*Your task*
For the records that follow, please set down exactly the lines between the one holding "As a mnemonic" and the one holding "ops = some i →", inclusive, and only those.

※

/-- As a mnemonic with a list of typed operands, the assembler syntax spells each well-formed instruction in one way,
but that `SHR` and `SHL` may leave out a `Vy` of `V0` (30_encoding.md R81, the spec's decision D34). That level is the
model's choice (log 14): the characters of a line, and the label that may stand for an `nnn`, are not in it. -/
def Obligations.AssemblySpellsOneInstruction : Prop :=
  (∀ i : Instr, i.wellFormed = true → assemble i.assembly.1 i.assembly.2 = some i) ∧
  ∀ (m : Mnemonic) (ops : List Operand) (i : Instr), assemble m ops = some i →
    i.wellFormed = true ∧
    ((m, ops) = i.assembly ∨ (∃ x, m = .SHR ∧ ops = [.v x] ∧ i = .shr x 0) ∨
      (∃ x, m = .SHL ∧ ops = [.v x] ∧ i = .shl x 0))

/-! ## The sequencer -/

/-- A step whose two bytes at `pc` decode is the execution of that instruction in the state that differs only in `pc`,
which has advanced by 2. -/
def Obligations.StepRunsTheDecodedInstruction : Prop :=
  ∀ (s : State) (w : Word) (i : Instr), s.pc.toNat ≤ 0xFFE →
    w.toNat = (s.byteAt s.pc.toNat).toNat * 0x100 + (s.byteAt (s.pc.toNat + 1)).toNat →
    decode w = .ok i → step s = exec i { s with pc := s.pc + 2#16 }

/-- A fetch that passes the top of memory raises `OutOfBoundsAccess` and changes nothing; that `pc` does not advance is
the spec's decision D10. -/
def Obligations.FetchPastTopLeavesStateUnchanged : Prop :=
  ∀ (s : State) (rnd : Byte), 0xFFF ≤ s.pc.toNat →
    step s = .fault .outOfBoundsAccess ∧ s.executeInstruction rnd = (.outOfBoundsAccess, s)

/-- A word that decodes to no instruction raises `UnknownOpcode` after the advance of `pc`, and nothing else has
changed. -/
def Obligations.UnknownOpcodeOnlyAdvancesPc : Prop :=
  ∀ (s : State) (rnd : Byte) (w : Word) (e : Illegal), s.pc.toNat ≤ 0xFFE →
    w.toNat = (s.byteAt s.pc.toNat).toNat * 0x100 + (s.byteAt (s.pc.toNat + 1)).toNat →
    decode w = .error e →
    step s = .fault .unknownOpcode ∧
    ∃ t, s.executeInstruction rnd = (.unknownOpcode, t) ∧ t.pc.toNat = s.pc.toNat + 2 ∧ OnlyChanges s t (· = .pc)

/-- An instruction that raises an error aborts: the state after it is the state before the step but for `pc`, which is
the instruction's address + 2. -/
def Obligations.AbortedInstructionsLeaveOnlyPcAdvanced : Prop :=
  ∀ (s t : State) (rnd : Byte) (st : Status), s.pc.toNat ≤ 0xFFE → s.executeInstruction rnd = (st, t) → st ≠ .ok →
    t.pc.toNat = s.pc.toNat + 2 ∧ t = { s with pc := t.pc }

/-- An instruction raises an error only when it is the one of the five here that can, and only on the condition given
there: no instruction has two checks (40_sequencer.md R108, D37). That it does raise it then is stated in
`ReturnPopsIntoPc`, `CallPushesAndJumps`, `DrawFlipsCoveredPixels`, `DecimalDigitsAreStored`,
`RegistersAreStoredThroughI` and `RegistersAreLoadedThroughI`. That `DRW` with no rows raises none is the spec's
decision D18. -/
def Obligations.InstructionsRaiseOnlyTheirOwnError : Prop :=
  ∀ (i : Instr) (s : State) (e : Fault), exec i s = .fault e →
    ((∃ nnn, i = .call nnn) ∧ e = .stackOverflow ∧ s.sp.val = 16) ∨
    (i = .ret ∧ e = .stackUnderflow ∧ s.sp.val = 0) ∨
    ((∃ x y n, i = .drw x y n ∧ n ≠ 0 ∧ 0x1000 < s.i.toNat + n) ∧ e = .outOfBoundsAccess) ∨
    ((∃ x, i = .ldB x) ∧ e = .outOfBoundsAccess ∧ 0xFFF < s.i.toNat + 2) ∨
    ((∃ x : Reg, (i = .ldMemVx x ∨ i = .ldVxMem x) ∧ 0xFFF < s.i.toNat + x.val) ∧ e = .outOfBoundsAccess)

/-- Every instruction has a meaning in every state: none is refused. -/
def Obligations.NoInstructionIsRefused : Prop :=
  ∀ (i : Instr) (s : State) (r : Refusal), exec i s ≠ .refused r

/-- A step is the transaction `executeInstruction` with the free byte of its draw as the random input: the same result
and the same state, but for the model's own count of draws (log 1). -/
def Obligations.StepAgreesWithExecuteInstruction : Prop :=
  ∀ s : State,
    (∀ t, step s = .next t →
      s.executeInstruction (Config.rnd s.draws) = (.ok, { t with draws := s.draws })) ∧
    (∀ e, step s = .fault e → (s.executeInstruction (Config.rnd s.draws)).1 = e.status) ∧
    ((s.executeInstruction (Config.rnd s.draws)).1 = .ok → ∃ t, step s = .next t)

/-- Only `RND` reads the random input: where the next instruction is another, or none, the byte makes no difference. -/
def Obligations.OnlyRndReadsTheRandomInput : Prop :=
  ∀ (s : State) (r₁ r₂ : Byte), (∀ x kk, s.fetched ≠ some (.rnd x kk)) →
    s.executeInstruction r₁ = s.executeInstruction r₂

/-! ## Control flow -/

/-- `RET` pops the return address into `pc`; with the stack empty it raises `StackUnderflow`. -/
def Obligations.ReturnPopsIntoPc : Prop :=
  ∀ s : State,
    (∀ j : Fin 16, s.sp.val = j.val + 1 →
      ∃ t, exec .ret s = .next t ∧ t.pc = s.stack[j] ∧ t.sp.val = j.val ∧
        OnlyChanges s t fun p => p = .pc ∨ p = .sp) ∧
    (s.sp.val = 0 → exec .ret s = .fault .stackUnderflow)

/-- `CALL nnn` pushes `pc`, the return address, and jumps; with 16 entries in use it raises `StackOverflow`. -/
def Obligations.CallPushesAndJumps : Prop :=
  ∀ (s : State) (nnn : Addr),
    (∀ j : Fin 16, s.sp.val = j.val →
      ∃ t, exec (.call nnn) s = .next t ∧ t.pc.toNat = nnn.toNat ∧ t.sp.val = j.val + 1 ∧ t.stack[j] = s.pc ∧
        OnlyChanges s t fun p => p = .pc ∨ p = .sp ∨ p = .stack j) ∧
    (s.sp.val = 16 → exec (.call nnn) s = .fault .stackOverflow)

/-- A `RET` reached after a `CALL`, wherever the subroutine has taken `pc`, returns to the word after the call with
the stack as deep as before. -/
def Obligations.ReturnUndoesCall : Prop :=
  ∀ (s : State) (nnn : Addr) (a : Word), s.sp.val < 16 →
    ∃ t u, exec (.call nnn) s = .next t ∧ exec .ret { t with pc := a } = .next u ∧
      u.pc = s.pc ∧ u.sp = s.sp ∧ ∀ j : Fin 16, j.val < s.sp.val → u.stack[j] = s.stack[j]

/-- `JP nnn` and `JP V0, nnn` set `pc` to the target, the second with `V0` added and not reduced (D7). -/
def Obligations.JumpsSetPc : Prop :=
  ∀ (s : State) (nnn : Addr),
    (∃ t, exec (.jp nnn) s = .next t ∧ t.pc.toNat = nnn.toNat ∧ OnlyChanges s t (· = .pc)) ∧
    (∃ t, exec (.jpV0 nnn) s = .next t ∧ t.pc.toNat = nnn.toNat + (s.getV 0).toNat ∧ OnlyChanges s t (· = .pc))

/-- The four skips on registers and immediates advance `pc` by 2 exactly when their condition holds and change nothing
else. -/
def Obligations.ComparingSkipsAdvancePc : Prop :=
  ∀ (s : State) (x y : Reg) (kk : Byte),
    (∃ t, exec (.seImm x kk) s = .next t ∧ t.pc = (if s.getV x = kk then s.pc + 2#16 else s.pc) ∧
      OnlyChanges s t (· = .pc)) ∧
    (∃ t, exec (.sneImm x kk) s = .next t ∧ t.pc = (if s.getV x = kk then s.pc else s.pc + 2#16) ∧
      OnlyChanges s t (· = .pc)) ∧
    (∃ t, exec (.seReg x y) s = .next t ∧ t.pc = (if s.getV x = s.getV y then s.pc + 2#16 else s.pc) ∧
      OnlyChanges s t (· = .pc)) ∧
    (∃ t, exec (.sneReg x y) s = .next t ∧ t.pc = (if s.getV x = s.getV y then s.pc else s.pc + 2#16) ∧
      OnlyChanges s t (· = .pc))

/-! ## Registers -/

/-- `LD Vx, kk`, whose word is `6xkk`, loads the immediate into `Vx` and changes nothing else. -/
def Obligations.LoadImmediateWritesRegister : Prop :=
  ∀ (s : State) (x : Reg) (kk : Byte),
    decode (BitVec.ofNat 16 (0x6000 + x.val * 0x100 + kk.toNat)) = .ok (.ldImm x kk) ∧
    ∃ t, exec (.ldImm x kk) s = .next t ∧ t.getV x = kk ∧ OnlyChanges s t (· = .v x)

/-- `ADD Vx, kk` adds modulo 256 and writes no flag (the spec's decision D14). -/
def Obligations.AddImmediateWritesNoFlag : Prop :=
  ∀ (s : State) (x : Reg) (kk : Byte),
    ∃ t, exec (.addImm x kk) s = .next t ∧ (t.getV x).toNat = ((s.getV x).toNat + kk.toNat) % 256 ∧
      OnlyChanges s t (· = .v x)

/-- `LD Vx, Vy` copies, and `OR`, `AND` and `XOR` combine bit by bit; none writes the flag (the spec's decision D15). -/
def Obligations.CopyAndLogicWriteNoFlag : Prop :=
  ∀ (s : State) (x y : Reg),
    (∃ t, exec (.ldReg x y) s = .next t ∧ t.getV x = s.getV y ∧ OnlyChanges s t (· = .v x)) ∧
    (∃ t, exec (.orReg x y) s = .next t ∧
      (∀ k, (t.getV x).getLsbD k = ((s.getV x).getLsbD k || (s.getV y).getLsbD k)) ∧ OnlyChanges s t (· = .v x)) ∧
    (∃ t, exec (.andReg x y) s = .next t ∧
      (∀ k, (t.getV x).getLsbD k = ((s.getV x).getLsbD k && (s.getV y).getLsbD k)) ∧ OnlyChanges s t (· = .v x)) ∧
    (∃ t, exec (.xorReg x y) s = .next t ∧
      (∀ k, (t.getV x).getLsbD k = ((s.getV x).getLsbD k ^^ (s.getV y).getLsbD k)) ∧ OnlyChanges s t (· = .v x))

※

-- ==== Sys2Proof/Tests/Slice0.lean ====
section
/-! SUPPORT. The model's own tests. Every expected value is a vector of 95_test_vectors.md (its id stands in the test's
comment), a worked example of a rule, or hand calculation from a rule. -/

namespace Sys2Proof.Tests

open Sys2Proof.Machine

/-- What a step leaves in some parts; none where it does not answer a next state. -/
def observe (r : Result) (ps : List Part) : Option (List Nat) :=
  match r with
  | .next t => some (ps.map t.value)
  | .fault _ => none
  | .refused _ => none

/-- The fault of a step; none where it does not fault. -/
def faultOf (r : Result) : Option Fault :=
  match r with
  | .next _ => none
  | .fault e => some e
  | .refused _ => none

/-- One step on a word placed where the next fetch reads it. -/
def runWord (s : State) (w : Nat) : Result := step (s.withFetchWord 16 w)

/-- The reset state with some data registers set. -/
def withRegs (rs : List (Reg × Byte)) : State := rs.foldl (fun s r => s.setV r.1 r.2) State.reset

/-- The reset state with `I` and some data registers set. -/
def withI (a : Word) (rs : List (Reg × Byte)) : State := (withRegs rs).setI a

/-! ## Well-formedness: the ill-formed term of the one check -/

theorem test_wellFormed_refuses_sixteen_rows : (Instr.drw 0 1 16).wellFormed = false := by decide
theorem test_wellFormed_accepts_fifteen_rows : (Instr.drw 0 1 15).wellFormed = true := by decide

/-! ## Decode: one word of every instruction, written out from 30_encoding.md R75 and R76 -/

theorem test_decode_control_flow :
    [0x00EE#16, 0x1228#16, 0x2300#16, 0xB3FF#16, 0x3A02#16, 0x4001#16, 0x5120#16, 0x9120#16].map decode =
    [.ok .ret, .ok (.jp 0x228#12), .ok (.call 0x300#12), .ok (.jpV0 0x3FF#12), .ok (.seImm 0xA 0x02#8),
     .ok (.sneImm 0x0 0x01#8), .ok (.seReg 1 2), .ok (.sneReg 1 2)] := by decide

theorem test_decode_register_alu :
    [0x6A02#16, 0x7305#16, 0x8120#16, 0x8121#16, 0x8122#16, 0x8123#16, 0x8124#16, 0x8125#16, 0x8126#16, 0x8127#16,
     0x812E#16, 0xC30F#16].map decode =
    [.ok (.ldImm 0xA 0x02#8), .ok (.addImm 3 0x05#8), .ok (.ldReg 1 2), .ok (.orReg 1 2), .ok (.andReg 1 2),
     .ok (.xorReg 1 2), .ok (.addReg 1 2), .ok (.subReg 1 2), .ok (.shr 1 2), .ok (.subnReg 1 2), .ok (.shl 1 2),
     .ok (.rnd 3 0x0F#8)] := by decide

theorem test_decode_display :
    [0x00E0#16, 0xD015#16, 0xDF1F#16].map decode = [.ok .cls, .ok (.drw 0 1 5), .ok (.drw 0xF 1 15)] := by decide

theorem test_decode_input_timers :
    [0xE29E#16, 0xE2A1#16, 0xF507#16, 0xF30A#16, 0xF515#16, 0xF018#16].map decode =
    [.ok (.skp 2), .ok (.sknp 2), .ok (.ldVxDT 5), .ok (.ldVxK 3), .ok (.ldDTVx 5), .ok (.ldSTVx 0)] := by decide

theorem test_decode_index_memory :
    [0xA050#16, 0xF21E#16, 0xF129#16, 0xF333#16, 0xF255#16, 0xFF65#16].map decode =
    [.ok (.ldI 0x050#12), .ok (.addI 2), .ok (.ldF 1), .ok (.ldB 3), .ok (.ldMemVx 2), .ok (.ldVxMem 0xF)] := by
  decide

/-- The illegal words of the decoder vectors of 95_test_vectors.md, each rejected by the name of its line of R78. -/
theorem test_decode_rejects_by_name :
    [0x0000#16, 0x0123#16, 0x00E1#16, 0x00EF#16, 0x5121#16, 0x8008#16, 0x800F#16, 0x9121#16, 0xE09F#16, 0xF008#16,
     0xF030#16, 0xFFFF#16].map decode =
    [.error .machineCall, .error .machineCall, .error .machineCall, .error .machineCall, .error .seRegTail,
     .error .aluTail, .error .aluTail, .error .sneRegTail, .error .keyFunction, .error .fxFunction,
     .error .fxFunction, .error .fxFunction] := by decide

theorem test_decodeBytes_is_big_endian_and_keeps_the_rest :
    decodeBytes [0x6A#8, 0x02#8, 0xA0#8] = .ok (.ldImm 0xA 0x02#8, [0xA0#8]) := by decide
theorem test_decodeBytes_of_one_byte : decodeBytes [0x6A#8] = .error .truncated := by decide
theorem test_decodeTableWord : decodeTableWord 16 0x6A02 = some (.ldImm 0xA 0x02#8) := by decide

※

*Task answer*
/-- As a mnemonic with a list of typed operands, the assembler syntax spells each well-formed instruction in one way,
but that `SHR` and `SHL` may leave out a `Vy` of `V0` (30_encoding.md R81, the spec's decision D34). That level is the
model's choice (log 14): the characters of a line, and the label that may stand for an `nnn`, are not in it. -/
def Obligations.AssemblySpellsOneInstruction : Prop :=
  (∀ i : Instr, i.wellFormed = true → assemble i.assembly.1 i.assembly.2 = some i) ∧
  ∀ (m : Mnemonic) (ops : List Operand) (i : Instr), assemble m ops = some i →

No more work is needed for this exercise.